I went to my neighbor’s house the other day. I don’t know if I already wrote about it, but it was so Lovely. It was such an easy time. There were no problems between us. No discordant energy. He was so peaceful and his house was a vortex of peace. I know that he has done a lot of work to get to that place. He has done a lot of cleaning up. He’s pretty gosh darn beautiful, and I’m not talking about in the physical sense. Being around someone with a clean conscience is quite a beautiful thing. His conscience is clean. Like someone who has taken baths in crystal water for the past seven years.

That is where I’m headed. I know. For now, though, I am washing. I have been cleaning up for sometime and the hard grit is finally loosening. I had plaque on my teeth once. It was disgusting because I’m a white-toothed woman. But once upon a time, I lived in an area with really bad water for about a year, and when I left, I realized I had plaque on my teeth. Well, I brushed my teeth every day, but the plaque wasn’t leaving. Then I got a super toothbrush and noticed that my teeth would get a little cleaner. Then I got this little device designed to get the plaque off. It took about two months. I would pick at it and pick at it every day, but the plaque wouldn’t move. Then one day it did. It just came off in one big chunk and my teeth were clean.

That’s where I’m at in my life right now. I’ve been picking and picking at all the muddy stuff for some time. Things have been moving, but they haven’t completely fallen off. Now I’m at the last phase. The huge amounts of emotional density that I have been carrying around for quite some time is about to fall off. And my life is about to be like Saturday mornings. Like my neighbor’s house.

I have carried confusion, heartbreak and chaos around for so long… My forehead has been frowned for so long that a wrinkle is actually forming. And I learned how to be peaceful in my room-cage. But this part of my life has been about learning how to be peaceful amongst men. Out in the world. Doing stuff. Answering the phone. Not running from conflict yet still having peace of mind. I am ready to bid adieu to my long-time pain companions. Adieu, Loves. We have gotten used to each other, but I can’t take you to the other side with me. You would melt in the light…

Do you see how much bravery it takes to be peaceful and happy? I won’t miss you, sad Laydie, but I’m grateful for you. I’m really grateful for you. You have taught me so much compassion. You have opened my heart and taught me about sharing and connecting with people. You have taught me to look outside of myself and see others and be there for others. And you have also taught me to look inside myself and see myself and allow others to be there for me. Mostly, all of this pain, all of this heartache, all of these disappointments have taught me about Love. Not the romantic stuff. The real stuff. The kind of stuff that doesn’t fade in spite of what people do and in spite of what you do to yourself.
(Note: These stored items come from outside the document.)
/-- What a cold boot meets outside the part (Table 04.4): strap balls, supplies, NAND targets, ADC readings, the random
source's samples, the meshes and the twin partner. -/
structure BootIn where
  /-- the three samples of the strap balls, bits NFV0, NFV1, I3CA0, I3CA1, TWIN_SIDE, TEST_EN (R44) -/
  strap0 : Nat := 0
  strap1 : Nat := 0
  strap2 : Nat := 0
  /-- VDDQ_NFc at 1.2 V (R45) -/
  vddq0Low : Bool := false
  vddq1Low : Bool := false
  /-- both journal banks pass their ECC scan (R188) -/
  banksOk : Bool := true

  /-- answer of each NAND target: 0 none fitted, 1 good, 2 foreign anchor, 3 fully erased, 4 outside Table 21.1 or with no
  readable parameter page (R460, R476) -/
  targets : List Nat := [1, 0, 0, 0, 1, 0, 0, 0]
  /-- page data bytes, spare bytes, page program time in µs, planes, transfer rate in MB/s (R72) -/
  pageData : Nat := 16384
  pageSpare : Nat := 1216
  tProgUs : Nat := 350
  planes : Nat := 2
  rateMBs : Nat := 800
  /-- pages per block, blocks per target, timing mode set (R459, R460) -/
  blockPages : Nat := 256
  blocks : Nat := 1024
  timingMode : Nat := 0
  /-- the calibration readings and the first conversion of HOLDUP_SENSE (R68, R69) -/
  zeroRaw : Nat := 0
  refRaw : Nat := 3200
  code : Nat := 0
  /-- groups passing the start-up tests and the known-answer test (R316) -/
  rngPassed : Nat := 0xFFFF
  kat : Bool := true
  /-- lanes at which the PCIe link trains, 16, 8, 4 or 1, and whether they are reversed (R35) -/
  linkWidth : Nat := 16
  linkReversed : Bool := false
  /-- mesh pairs whose sense follows the pattern (R430) -/
  meshFollow : Nat := 0xF
  /-- the twin partner is present, its term, and whether its plan digest agrees (R94, R95, R200) -/
  partnerPresent : Bool := false
  partnerTerm : Nat := 0
  partnerSame : Bool := true
  /-- tether lanes that complete training (R485) -/
  lanesUp : Nat := 0
deriving DecidableEq, Repr

/-- An image the part has loaded and runs by: what the yardmaster holds of it in SYS (Table 04.3 step 4, R87). -/
structure LoadedImage where
  /-- 48 bytes. its digest -/
  digest : Bytes := []
  /-- 32 bits. floor_version -/
  floor : Nat := 0
  /-- 64 bits. serial, or build number -/
  serial : Nat := 0
  /-- microcode: the image that the control stores and dispatch tables of its kind hold (R348) -/
  store : Bytes := []
  /-- microcode: opcodes and param_sets whose dispatch-table entry is invalid (R351) -/
  invalid : List (Nat × Nat) := []
deriving DecidableEq, Repr

/-- System block: pins, reset causes, boot status (R44, R50, R76, R78, R81, R83). -/
structure Sys where
  /-- 1 bit, ball. R39, R76. Held low at reset -/
  porstN : Bool := false
  /-- 1 bit, ball. R39. DESIGN CHOICE high (log 6) -/
  perstN : Bool := true
  /-- 1 bit, ball, after the filter of R75. DESIGN CHOICE high (log 6) -/
  powerFailN : Bool := true
  /-- 1 bit. R50. XTAL25 running. DESIGN CHOICE running (log 6) -/
  xtal : Bool := true
  /-- 1 bit. R442. Core PLLs locked. DESIGN CHOICE locked (log 6) -/
  pllLocked : Bool := true
  /-- 1 bit. R137. REFCLK present. DESIGN CHOICE present (log 6) -/
  refclk : Bool := true
  /-- 1 bit, ball WAKE_N driven low. R135. Reset not driven (R39) -/
  wakeDriven : Bool := false
  /-- 1 bit, ball TT_HBO. R489. Reset low (R39) -/
  ttHbo : Bool := false
  /-- lanes at which the link trains: 16, 8, 4 or 1. R35. DESIGN CHOICE 16 before training (log 6) -/
  linkWidth : Nat := 16
  /-- 1 bit. the lanes are reversed. R35. DESIGN CHOICE not (log 6) -/
  linkReversed : Bool := false
  /-- Images loaded, by kind, as SYS holds their digests. Table 04.3. Reset none -/
  loaded : SMap LoadedImage := []
  /-- The system firmware image the yardmaster runs. R86. Reset none -/
  firmware : Bytes := []
  /-- SY_STRAPS. R44 -/
  straps : Straps := {}
  /-- 5 bits. SY_BOOT_STATUS.stage, Table 04.15. Reset 0 -/
  stage : Nat := 0
  /-- 3 bits. SY_BOOT_STATUS.state, Table 04.15: 0 booting 1 running 2 TAMPER_HOLD 3 LOCKED 4 BOOT_FAIL 5 SCRAP. Reset 0 -/
  bootState : Nat := 0
  /-- 8 bits. SY_BOOT_STATUS.reason. Reset 0 -/
  reason : Nat := 0
  /-- 4 bits. SY_BOOT_STATUS.fw_slot. Reset 0 -/
  fwSlot : Nat := 0
  /-- 64 bits. Build of the system firmware loaded (R86, R114). DESIGN CHOICE 0 before boot (log 7) -/
  fwBuild : Nat := 0
  /-- Where boot stands. R81, R83, R501. In reset -/
  wait : BootWait := .inReset
  /-- 1 bit. SY_RESET_CAUSE.cold. Reset 1 (Table 04.13) -/
  causeCold : Bool := true
  /-- 1 bit. SY_RESET_CAUSE.warm_sw. Reset 0 -/
  causeWarmSw : Bool := false
  /-- 1 bit. SY_RESET_CAUSE.warm_fatal. Reset 0 -/
  causeWarmFatal : Bool := false
  /-- 1 bit. SY_RESET_CAUSE.warm_apply. Reset 0 -/
  causeWarmApply : Bool := false
  /-- 1 bit. SY_RESET_CAUSE.hif. Reset 0 -/
  causeHif : Bool := false
  /-- 1 bit. SY_RESET_CAUSE.clock_loss. Reset 0 -/
  causeClock : Bool := false
  /-- 32 bits, a mask. SY_RESET_CAUSE.paddock_resets. Reset 0 -/
  paddockResets : Nat := 0
  /-- The cause of a warm reset held during cold boot (R78), as WARM_RESET's operand. None at reset -/
  heldWarm : Option Nat := none
  /-- 1 bit. The part is in deep sleep (R54). Not at reset -/
  deepSleep : Bool := false
  /-- 4 bits. SY_STALL_DEGRADED.kinds (Table 20.15). Reset 0 -/
  degraded : Nat := 0
  /-- 5 bits. SY_PADDOCK_SEL of the PF (Table 23.5). Reset 0 -/
  paddockSel : Nat := 0
  /-- 64 bits. Time base held in the journal banks (R26). DESIGN CHOICE 0 (log 6) -/
  timeJournal : Nat := 0
  /-- 64 bits. Last hayloft time value (R26). DESIGN CHOICE 0 (log 6) -/
  timeHayloft : Nat := 0
  /-- 1 bit. Boundary instruction EXTEST, CLAMP or HIGHZ holds the balls (R484). Reset 0 -/
  boundary : Bool := false
  /-- 8 bits. TAP instruction register (R483). DESIGN CHOICE BYPASS 0xFF (log 6) -/
  tapIr : Nat := 0xFF
  /-- boundary register, in the cell order of the BSDL file (R483). DESIGN CHOICE 0 (log 6) -/
  boundaryReg : Nat := 0
  /-- MBIST has destroyed the SRAM content since cold reset (R481). Reset 0 -/
  mbistRan : Bool := false
deriving DecidableEq, Repr

/-! ## The plan in force (chapters 04, 19, 20) -/

/-- Paddock record, Table 04.9. The plan has one for each present paddock. -/
structure PadRec where
  /-- 1 bit. A record stands in the plan (R89). Reset absent -/
  present : Bool := false
  /-- flags bit 0: pool use. Table 04.9 -/
  poolUse : Bool := false
  /-- flags bit 1: host functions may load Benxis code. Table 04.9 -/
  hostLoad : Bool := false
  /-- flags bit 2: boot code holds extend rights. Table 04.9 -/
  bootExtend : Bool := false
  /-- 16 bits, 0 to 256. Table 04.9 -/
  energyShare : Nat := 0
  /-- 32 bits, 1 to 65,536. Table 04.9 -/
  inflight : Nat := 0
  /-- 64 bits, mask of stalls. Table 04.9 -/
  stallMap : Nat := 0
  /-- 16 bits, mask of cores. Table 04.9 -/
  coreMap : Nat := 0
  /-- 16 bits, 1 to 2,048. Table 04.9 -/
  msixPerVf : Nat := 0
  /-- 32 bits. Table 04.9 -/
  yardCells : Nat := 0
  /-- 16 bits, 64 KiB units. Table 04.9 -/
  cacheUnits : Nat := 0
  /-- 16 bits. Table 04.9 -/
  tkBase : Nat := 0
  /-- 16 bits. Table 04.9 -/
  tkCount : Nat := 0
  /-- 32 bits. Table 04.9 -/
  queueBase : Nat := 0
  /-- 32 bits. Table 04.9 -/
  queueCount : Nat := 0
  /-- 64 bits, mask: bit n binds VF n+1. Table 04.9 -/
  vfMap : Nat := 0
  /-- 512 bits, mask of algorithm numbers. Table 04.9 -/
  permit : Nat := 0
deriving DecidableEq, Repr

/-- Part section, Table 04.8 and Table 03.9. -/
structure PlanPart where
  twin : Bool := false
  /-- 40 to 340 in 0.25 W. Table 03.9. Default 340 -/
  capMax : Nat := 340
  deepSleepEn : Bool := true
  /-- 10 to 60,000 ms. Table 04.8. Default 1,000 -/
  drainMs : Nat := 1000
  /-- 64 bits, mask of pool stalls. Table 04.8 -/
  poolMap : Nat := 0
  /-- µF. Table 03.9; no default, 0 stands for no plan -/
  capUf : Nat := 0
  /-- percent. Table 03.9. Default 10 -/
  deratePct : Nat := 10
  /-- mV. Table 03.9; 0 stands for no plan -/
  vNomMv : Nat := 0
  /-- mV. Table 03.9; 0 stands for no plan -/
  vMinMv : Nat := 0
  /-- ppm. Table 03.9; 0 stands for no plan -/
  divPpm : Nat := 0
  /-- percent. Table 03.9. Default 85 -/
  effPct : Nat := 85
  /-- µJ. Table 03.9. Default 5,000 -/
  guardUj : Nat := 5000
deriving DecidableEq, Repr

/-- Wake policy of one shed (R64): 0 ALWAYS, 1 DEMAND, 2 NEVER. -/
structure ShedPol where
  policy : Nat := 1
  /-- 10 to 1,000,000 µs. R64. Default 1,000 -/
  idleUs : Nat := 1000
deriving DecidableEq, Repr

/-- Escalation section, Table 20.5. -/
structure EscPlan where
  containedUs : Nat := 10000
  fatalUs : Nat := 100
  rotateS : Nat := 60
  /-- 32 bits, mask -/
  override : Nat := 0
  paddockUs : SMap Nat := []
deriving DecidableEq, Repr

/-- Tamper section, Table 19.4: resp is indexed by 6 × (state − 1) + class. -/
structure TamperPlan where
  meshPresent : Nat := 0
  resp : SMap Nat := []
deriving DecidableEq, Repr

/-- Twin section, Table 04.12. -/
structure TwinPlan where
  homeSide : Nat := 0
  hbPeriodUs : Nat := 1000
  partnerTimeoutUs : Nat := 5000
  twinWaitMs : Nat := 1000
  lanesMin : Nat := 1
deriving DecidableEq, Repr

/-- The plan in force (R89). No plan is in force at reset (Table 04.2: reloaded from the hayloft). -/
structure Plan where
  /-- A verified plan is in force -/
  loaded : Bool := false
  part : PlanPart := {}
  /-- Paddock records by paddock number, 0 to 31 -/
  pads : SMap PadRec := []
  /-- Wake policies by shed index -/
  sheds : SMap ShedPol := []
  esc : EscPlan := {}
  tamper : TamperPlan := {}
  twin : Option TwinPlan := none
  /-- 64 bits. Table 04.7 -/
  serial : Nat := 0
  /-- 48 bytes. Table 05.8 -/
  digest : Bytes := []
deriving DecidableEq, Repr

/-- A partial plan past verification (R92). -/
structure PartialPlan where
  paddock : Nat := 0
  record : PadRec := {}
  sheds : List (Nat × ShedPol) := []
  /-- contained_us of the partial escalation section; none when the section is absent (Table 20.5) -/
  containedUs : Option Nat := none
  serial : Nat := 0
  digest : Bytes := []
  /-- the paddock is removed by the partial plan (Table 04.11) -/
  removes : Bool := false
  /-- the image, kept in the hayloft from the switch (R92) -/
  image : Bytes := []
deriving DecidableEq, Repr

/-- PL_ registers and the plan change in progress (Table 04.16, R91 to R93). -/
structure PlanCtl where
  /-- 64 bits. PL_IMG_ADDR. Reset 0 -/
  imgAddr : Nat := 0
  /-- 24 bits. PL_IMG_LEN. Reset 0 -/
  imgLen : Nat := 0
  /-- PL_STATUS.busy. Reset 0 -/
  busy : Bool := false
  /-- PL_STATUS.phase. Reset 0 -/
  phase : Nat := 0
  /-- PL_STATUS.err. Reset 0 -/
  err : Nat := 0
  /-- PL_STATUS.err_offset. Reset 0 -/
  errOffset : Nat := 0
  /-- The partial plan being swapped in (R92) -/
  swap : Option PartialPlan := none
  /-- APPLY is draining (R91) -/
  applying : Bool := false
  /-- Kinds stored by STORE_IMAGE and not yet preferred (R91) -/
  stored : List Nat := []
deriving DecidableEq, Repr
The kind of Love that always sees Saturday morning. It is the only thing that keeps this world going. Like Bob Marley said, people are going to hurt you. People are going to disappoint you. What are you going to do about it? What are you going to do about the rest of your life? Peace, Love, Forgiveness and a Clear Conscience are always options. They’re usually not easy, but for me, when I look at the alternative: depression, conflict, my hair falling out, a sense of disconnection, crying all the time, frowned forehead, chaos, constant drama, unfulfilling relationships, unfulfilling life’s work, etc, cultivating a vortex of peace, love, and forgiveness within myself is well worth the effort.

… It’s 11:55 and Saturday morning is fading away. Over the sound of the birds, I hear a loud car on the street. My brother is waiting for us to have our talk, I have to buy a thank you gift for someone, there’s a fantastic party this evening I need to find a fantastic outfit to wear to it… I think to my neighbor J. Peace and transparency, he said. I put on my big girl pants. Saturday morning, I’m taking you with me today.